[[ Available data open ]]

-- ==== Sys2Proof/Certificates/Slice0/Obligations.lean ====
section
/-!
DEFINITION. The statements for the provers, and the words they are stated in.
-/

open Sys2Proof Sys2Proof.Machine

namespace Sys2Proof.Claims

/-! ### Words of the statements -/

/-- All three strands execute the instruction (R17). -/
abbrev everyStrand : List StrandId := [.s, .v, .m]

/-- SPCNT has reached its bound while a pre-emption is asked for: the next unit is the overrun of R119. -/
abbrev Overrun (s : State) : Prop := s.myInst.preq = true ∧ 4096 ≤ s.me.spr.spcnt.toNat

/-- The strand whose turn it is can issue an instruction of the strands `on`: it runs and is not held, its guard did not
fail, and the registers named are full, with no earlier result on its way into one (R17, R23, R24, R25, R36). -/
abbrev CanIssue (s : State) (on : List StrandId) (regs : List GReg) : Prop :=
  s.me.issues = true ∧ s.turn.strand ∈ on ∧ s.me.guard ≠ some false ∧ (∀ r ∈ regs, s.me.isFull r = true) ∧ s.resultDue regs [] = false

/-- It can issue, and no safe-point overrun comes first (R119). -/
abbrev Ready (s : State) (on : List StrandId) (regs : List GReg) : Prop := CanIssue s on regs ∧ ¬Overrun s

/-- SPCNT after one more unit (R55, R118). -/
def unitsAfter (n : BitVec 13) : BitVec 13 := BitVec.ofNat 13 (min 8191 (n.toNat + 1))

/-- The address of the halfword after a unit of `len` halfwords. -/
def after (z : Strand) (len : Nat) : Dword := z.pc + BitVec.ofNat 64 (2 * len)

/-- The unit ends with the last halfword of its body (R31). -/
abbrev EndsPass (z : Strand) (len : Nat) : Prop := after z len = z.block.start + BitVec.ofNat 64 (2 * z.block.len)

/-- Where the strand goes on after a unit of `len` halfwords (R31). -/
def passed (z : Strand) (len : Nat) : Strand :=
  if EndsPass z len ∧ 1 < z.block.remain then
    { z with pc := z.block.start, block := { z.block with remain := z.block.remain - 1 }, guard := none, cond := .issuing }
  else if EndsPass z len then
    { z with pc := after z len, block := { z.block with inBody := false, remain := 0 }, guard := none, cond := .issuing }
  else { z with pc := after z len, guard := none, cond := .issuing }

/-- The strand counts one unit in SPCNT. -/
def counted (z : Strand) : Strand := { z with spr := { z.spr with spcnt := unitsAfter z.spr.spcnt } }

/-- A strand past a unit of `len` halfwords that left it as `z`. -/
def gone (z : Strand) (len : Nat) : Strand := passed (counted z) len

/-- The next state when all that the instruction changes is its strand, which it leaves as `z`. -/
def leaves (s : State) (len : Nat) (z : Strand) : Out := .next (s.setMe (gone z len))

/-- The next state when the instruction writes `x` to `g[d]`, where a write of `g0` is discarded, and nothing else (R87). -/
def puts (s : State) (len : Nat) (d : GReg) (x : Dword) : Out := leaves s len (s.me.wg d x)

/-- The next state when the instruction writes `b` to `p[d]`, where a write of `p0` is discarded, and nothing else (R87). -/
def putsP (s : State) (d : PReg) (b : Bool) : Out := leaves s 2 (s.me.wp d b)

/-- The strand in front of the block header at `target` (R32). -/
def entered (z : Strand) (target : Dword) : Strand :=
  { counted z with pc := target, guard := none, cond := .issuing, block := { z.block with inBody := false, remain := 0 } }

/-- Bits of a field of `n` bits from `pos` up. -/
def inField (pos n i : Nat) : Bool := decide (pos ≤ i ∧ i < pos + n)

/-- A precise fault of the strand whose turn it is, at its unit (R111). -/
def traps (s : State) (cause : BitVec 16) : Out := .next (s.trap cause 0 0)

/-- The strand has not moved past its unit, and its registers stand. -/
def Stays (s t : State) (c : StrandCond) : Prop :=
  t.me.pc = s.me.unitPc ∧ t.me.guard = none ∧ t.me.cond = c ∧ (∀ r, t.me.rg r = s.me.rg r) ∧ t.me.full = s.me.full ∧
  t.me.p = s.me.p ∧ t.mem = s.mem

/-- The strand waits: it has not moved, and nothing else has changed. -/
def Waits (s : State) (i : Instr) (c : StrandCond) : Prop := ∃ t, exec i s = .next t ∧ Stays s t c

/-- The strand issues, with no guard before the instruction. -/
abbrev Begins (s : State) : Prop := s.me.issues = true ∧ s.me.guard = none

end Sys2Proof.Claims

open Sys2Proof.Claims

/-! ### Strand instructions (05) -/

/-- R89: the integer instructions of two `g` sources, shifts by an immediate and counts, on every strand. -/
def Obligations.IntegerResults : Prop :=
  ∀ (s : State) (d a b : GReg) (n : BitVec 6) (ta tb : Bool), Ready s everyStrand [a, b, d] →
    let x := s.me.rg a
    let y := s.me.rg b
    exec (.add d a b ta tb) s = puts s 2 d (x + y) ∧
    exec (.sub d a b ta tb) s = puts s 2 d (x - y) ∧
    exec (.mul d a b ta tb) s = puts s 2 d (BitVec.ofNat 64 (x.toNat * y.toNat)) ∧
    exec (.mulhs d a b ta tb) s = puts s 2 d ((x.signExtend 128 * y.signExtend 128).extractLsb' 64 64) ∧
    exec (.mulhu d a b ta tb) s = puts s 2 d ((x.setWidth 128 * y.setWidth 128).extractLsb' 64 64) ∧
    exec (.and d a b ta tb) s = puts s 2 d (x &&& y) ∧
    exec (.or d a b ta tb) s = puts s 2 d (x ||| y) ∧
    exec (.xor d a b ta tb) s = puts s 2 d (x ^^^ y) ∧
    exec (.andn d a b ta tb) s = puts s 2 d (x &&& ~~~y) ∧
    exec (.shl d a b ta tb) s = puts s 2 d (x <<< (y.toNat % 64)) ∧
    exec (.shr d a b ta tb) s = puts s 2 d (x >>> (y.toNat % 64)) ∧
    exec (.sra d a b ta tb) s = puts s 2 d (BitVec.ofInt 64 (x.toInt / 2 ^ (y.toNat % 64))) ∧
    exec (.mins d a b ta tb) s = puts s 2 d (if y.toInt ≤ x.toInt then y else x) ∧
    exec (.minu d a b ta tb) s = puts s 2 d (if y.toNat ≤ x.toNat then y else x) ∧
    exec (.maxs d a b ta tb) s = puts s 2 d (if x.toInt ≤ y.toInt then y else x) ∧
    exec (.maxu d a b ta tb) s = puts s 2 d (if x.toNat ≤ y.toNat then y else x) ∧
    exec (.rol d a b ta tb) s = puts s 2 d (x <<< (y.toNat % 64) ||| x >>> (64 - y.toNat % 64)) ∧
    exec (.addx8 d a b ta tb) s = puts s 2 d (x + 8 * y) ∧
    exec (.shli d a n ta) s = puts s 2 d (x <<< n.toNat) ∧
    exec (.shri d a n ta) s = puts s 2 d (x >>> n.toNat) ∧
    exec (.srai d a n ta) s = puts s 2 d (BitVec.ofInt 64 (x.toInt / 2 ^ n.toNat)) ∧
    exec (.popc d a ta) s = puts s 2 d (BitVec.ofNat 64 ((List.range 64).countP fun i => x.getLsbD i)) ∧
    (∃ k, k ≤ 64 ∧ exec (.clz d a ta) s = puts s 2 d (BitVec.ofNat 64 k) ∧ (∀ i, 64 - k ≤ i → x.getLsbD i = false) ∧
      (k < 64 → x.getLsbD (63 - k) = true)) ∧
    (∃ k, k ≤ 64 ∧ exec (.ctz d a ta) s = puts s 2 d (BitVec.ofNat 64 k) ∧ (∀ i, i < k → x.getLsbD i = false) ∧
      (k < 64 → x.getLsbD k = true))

[[ Available data closed ]]
[[ Available data open ]]

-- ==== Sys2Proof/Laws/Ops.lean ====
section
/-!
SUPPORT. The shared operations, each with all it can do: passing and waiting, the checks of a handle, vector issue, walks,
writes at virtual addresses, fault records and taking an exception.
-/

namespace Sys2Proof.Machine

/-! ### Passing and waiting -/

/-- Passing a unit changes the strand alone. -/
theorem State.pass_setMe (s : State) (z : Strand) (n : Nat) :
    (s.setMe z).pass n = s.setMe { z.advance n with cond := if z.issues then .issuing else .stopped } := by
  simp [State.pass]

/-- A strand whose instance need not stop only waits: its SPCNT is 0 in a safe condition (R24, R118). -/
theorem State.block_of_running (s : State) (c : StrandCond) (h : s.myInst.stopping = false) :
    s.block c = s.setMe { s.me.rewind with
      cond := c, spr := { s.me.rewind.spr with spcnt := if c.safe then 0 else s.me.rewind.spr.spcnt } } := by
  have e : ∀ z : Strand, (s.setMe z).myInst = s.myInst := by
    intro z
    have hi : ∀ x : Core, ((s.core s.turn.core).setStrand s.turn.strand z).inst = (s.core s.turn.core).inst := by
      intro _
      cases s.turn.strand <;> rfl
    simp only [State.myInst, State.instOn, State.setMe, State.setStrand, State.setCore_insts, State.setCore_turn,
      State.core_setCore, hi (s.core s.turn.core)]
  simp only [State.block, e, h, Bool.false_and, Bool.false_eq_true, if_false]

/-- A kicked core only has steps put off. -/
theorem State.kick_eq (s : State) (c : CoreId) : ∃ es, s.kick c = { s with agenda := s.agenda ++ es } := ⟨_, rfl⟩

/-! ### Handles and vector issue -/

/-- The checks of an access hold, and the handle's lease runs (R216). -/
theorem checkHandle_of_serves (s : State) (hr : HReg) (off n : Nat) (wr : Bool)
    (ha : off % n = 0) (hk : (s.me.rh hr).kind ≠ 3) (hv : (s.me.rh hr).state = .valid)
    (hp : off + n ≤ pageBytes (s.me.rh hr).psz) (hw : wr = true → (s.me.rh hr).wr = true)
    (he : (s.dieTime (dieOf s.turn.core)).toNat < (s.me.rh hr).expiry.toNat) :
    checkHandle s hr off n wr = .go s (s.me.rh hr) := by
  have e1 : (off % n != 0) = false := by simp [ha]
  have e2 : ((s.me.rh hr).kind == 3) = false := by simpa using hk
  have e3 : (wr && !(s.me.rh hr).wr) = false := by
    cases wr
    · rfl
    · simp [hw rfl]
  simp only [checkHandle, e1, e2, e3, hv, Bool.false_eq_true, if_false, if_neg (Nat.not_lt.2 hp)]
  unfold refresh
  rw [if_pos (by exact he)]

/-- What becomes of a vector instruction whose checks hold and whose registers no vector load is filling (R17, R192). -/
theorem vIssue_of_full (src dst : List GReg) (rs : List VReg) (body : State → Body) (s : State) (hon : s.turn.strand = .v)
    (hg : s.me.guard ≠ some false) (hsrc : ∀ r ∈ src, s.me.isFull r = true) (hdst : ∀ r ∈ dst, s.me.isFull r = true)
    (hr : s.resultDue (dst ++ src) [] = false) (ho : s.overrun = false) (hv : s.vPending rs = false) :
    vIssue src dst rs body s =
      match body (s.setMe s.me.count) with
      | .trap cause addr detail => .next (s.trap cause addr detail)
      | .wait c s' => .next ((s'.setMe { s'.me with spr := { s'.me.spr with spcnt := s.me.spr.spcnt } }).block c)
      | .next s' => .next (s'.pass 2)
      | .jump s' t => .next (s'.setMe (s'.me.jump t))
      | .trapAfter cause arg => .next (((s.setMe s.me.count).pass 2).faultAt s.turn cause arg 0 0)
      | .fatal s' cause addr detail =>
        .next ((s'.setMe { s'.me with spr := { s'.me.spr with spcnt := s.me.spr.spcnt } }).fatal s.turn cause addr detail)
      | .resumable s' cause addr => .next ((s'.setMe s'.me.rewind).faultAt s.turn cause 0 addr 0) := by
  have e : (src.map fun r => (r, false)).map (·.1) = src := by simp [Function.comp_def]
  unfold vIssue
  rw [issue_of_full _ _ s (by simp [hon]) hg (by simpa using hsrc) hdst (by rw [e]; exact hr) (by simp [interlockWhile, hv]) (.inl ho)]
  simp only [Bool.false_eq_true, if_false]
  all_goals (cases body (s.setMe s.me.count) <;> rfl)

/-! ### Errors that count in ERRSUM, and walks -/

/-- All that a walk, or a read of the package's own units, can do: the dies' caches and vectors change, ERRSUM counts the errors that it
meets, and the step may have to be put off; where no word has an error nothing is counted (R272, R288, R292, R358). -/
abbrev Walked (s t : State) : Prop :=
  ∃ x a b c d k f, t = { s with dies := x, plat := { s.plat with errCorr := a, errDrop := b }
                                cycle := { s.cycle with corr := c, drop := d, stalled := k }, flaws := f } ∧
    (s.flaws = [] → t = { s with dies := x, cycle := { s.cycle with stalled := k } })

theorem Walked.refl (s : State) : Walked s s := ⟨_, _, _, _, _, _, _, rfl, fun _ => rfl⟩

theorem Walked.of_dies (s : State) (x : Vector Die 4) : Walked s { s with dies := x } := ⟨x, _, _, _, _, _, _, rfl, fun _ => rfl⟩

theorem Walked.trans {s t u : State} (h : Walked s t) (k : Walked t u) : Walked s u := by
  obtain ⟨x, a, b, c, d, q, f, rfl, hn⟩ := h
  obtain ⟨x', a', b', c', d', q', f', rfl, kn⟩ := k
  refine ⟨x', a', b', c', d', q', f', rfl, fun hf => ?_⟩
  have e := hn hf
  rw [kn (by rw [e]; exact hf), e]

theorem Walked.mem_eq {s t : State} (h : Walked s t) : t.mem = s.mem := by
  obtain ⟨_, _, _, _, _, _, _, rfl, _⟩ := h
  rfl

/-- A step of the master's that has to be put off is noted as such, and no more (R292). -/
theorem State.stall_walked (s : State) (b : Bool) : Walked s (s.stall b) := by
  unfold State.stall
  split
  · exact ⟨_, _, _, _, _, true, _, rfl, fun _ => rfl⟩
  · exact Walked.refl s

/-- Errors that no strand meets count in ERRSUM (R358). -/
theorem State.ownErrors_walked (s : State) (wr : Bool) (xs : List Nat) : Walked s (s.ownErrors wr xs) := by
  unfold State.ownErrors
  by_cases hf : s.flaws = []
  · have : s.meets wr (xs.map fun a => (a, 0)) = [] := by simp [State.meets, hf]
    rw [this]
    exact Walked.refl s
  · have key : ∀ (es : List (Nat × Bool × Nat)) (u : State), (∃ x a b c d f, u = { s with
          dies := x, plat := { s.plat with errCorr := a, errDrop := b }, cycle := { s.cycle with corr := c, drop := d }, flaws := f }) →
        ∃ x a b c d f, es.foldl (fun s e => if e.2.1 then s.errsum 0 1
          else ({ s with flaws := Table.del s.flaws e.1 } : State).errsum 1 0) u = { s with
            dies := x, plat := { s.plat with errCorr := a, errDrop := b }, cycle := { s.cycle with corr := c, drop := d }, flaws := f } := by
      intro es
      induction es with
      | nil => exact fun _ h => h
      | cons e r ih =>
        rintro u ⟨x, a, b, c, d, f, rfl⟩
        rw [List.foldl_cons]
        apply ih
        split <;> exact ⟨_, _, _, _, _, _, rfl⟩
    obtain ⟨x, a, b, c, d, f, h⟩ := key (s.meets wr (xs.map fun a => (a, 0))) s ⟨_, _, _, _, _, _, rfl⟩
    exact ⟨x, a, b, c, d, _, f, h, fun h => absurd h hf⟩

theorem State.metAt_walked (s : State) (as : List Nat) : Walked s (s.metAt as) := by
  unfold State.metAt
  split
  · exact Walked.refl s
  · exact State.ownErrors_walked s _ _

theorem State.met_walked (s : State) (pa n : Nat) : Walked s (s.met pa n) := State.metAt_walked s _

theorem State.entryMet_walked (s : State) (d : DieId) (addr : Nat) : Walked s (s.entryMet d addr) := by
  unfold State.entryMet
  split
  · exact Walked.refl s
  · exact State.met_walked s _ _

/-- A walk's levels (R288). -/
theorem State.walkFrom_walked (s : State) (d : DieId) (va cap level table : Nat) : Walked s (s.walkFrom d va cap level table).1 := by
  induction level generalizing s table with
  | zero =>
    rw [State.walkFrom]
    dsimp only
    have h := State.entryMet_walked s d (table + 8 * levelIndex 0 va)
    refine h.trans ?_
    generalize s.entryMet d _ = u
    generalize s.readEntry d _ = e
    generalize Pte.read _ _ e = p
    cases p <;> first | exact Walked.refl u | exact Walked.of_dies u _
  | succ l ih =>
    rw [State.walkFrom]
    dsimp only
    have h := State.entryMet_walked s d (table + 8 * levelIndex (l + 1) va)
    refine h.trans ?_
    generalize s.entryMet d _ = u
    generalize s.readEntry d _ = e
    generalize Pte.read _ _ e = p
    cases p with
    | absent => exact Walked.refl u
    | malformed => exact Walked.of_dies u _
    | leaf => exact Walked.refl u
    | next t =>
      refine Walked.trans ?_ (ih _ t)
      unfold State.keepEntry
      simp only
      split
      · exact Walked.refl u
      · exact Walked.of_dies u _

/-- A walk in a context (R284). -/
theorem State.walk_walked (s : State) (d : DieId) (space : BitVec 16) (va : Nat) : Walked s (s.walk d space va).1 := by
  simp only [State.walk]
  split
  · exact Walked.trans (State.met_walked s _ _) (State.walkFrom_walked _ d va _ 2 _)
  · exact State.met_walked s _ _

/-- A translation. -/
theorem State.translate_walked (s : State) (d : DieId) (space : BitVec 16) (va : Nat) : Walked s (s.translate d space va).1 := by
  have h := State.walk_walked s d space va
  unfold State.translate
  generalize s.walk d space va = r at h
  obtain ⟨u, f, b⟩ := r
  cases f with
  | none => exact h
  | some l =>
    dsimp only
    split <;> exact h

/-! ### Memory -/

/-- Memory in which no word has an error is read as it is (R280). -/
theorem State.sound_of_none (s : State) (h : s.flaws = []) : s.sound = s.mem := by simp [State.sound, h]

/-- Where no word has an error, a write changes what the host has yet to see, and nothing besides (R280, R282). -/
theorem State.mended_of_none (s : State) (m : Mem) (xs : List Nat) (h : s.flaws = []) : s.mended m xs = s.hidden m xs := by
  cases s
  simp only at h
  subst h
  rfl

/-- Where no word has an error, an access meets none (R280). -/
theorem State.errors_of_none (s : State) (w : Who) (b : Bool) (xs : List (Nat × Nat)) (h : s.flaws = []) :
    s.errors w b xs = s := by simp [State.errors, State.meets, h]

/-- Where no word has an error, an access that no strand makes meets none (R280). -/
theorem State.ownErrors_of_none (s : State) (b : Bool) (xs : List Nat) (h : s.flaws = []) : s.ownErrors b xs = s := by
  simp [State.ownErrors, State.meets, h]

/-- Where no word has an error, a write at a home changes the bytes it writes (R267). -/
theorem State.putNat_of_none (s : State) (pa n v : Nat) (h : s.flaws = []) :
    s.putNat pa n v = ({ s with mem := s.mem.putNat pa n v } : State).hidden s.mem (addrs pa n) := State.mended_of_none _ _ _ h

[[ Available data closed ]]

### Work item
Select every line in the material above where the string "writes" occurs, and copy it.

### Answer space
/-- The next state when the instruction writes `x` to `g[d]`, where a write of `g0` is discarded, and nothing else (R87). -/
/-- The next state when the instruction writes `b` to `p[d]`, where a write of `p0` is discarded, and nothing else (R87). -/
writes at virtual addresses, fault records and taking an exception.
/-- Where no word has an error, a write at a home changes the bytes it writes (R267). -/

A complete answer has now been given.